I ask that since I've been testing receiving data streams over 32k, but in debug the data appears as a string of @'s and I'm not sure what's causing that. I'm assuming it's 'error' related.

No idea about that. Sounds like a bug in your code to me. Maybe you're not taking the return value from recv() into consideration? Maybe you're thinking that if you ask for 32k of data, it'll always return 32k of data? (Again, you're thinking in fixed-length chunks, rather than a stream...)

But, it's almost certainly some sort of bug in your code.

Also I know that QDCXLATE is limited to 32767 bytes.
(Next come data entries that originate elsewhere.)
-- ==== Sys2Proof/Machine/Tickets.lean ====
section
/-! DEFINITION. The ticket table and what the Ticket Unit writes to the board: tallies, exception entries, settlement
(R34, R46 to R50). -/

namespace Sys2Proof.Machine

/-! ## The ticket table (R34) -/

/-- The held context of a board slot. -/
def State.ticket (s : State) (n : Nat) : Option Ticket := assocFind n s.unit.tickets

def State.setTicket (s : State) (n : Nat) (t : Ticket) : State :=
  s.onUnit fun u => { u with tickets := assocPut n t u.tickets }

/-- Return a context to NOT_HELD. -/
def State.dropTicket (s : State) (n : Nat) : State :=
  s.onUnit fun u => { u with tickets := assocDrop n u.tickets }

/-- Change a held context; a slot not held stays as it is. -/
def State.changeTicket (s : State) (n : Nat) (f : Ticket → Ticket) : State :=
  match s.ticket n with
  | none => s
  | some t => s.setTicket n (f t)

/-- Write one word of the ticket record in a board slot. -/
def State.putTicketWord (s : State) (n off : Nat) (w : Word) : State := s.putWord (s.ticketOffset n off) w

/-! ## Tallies (R46, R47) -/

def Ticket.tally (t : Ticket) (k : Tally) : Word := t.tallies.getD k.place 0#32

def Ticket.bump (t : Ticket) (k : Tally) : Ticket := { t with tallies := t.tallies.set k.place (t.tally k + 1#32) }

/-- The live entry count: entered less the sum of the other nine delivery tallies (R47). -/
def Ticket.liveCount (t : Ticket) : Word :=
  t.tally .entered - (t.tally .confirmed + t.tally .unconfirmed + t.tally .missed + t.tally .noReply
    + t.tally .rejected + t.tally .superseded + t.tally .cancelled + t.tally .alreadyShown + t.tally .interrupted)

/-- Count one in a tally of a held ticket, and write the tally to its field (R46). -/
def State.countTally (s : State) (n : Nat) (k : Tally) : State :=
  match s.ticket n with
  | none => s
  | some t => (s.setTicket n (t.bump k)).putTicketWord n k.offset ((t.bump k).tally k)

/-- The word at offset 8: entries written and overflow count. -/
def Ticket.countsWord (t : Ticket) : Word := (t.overflow ++ t.entriesWritten : BitVec 32)

/-- Write every tally of a ticket to its field. -/
def State.putTallies (s : State) (n : Nat) (t : Ticket) : State :=
  Tally.all.foldl (fun s k => s.putTicketWord n k.offset (t.tally k)) s

/-- Write 0 into every tally, the counts and the progress mark (R38, R39, R53). -/
def State.zeroTallies (s : State) (n : Nat) : State :=
  ((Tally.all.foldl (fun s k => s.putTicketWord n k.offset 0#32) s).putTicketWord n 8 0#32).putTicketWord n 16 0#32

/-! ## Exception entries (R48, R49) -/

/-- Write an exception entry at the next position of a held ticket's list, or count it in the overflow count. -/
def State.writeException (s : State) (n : Nat) (e : ExceptionEntry) : State :=
  match s.ticket n with
  | none => s
  | some t =>
    if t.entriesWritten.toNat < t.listCapacity then
      let t' := { t with entriesWritten := t.entriesWritten + 1#16 }
      ((s.onRam (·.setWords (t.listAddress + 16 * t.entriesWritten.toNat) e.words)).setTicket n t').putTicketWord n 8
        t'.countsWord
    else
      let t' := { t with overflow := if t.overflow = 65535#16 then 65535#16 else t.overflow + 1#16 }
      (s.setTicket n t').putTicketWord n 8 t'.countsWord

/-! ## Settlement (R50) -/

/-- Write the outcome, the stop card and the handoff word SETTLED, and latch SETTLED (R50). -/
def State.putSettlement (s : State) (n : Nat) (o : TicketOutcome) (r : Reason) (stop : Option Nat) : State :=
  (((s.putTicketWord n 12 (outcomeWord o r)).putTicketWord n 20 (cardWord stop)).putTicketWord n 0 handoffSettled).latch
    .settled

/-- Settle a ticket that is not held: every tally and count 0, the outcome, SETTLED (R38, R39, R53). -/
def State.settleUnheld (s : State) (n : Nat) (o : TicketOutcome) (r : Reason) : State :=
  (s.zeroTallies n).putSettlement n o r none

/-- Settle a held ticket (R50). The stop card is written for ABRIDGED alone. -/
def State.settle (s : State) (n : Nat) : State :=
  match s.ticket n with
  | none => s
  | some t =>
    let o := t.outcome.getD .complete
    let stop := if o = .abridged then t.stopCard else none
    (((s.putTallies n t).putTicketWord n 8 t.countsWord).putSettlement n o t.reason stop).dropTicket n

/-- Settle a ticket whose walk has ended and whose live count is 0 (R50). -/
def State.settleIfDone (s : State) (n : Nat) : State :=
  match s.ticket n with
  | none => s
  | some t => if t.state = .delivering ∧ t.liveCount = 0#32 then s.settle n else s

/-! ## Reports (R46) -/

/-- Write the exception entry of a report, if it gives one. -/
def State.writeExceptionOf (s : State) (n : Nat) : Option ExceptionEntry → State
  | none => s
  | some e => s.writeException n e

/-- A Roster report that counts a delivery tally: exception entry, tally, then settlement (R46, R47, R50). -/
def State.reportDelivery (s : State) (n : Nat) (k : Tally) (e : Option ExceptionEntry) : State :=
  ((s.writeExceptionOf n e).countTally n k).settleIfDone n

/-- A walker report: exception entry, then the tally (R46). -/
def State.reportWork (s : State) (n : Nat) (k : Tally) (e : Option ExceptionEntry) : State :=
  (s.writeExceptionOf n e).countTally n k

/-! ## Commands in progress (R173) -/

/-- Give the result of the command in progress: result written and flag cleared together. -/
def State.finishCommand (s : State) (r : CommandResult) : State :=
  s.onHost fun h => { h with active := none, lastResult := r }

end Sys2Proof.Machine
end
Are there any alternatives for translating text larger than 32k or should I just deconstruct and then reconstruct it in 32k chunks?

I use QDCXLATE in simple one-off programs, etc. I use iconv() in any non-trivial applications. iconv() is more complicated, but it's a much better tool than QDCXLATE, and it doesn't have the 32k limit.

Calling QDCXLATE one chunk at a time (in a loop) will also work... but it's really hard to get the exact right translation table with QDCXLATE, so I greatly prefer iconv().

At the very least I'd like to be able to detect a large string, pull some identifiable data out of it and send off an email to the sender letting them know I can't handle data stream larger than x bytes long. Does that make sense?

It makes sense... though I'm not familiar with your application's protocol, so I don't know how you'd do it, specifically.

Personally, I'd just write my code to handle any size of data and be done with it. (Of course, I know NOTHING about your application or what you're doing with the data, so maybe I'm totally wrong...)

Any suggestions/comments as to how I should attack this?

Think in terms of an ongoing, never-ending, stream. Or perhaps a pipe. Don't think of it in terms of fixed-length records... Then design your application to handle it appropriately.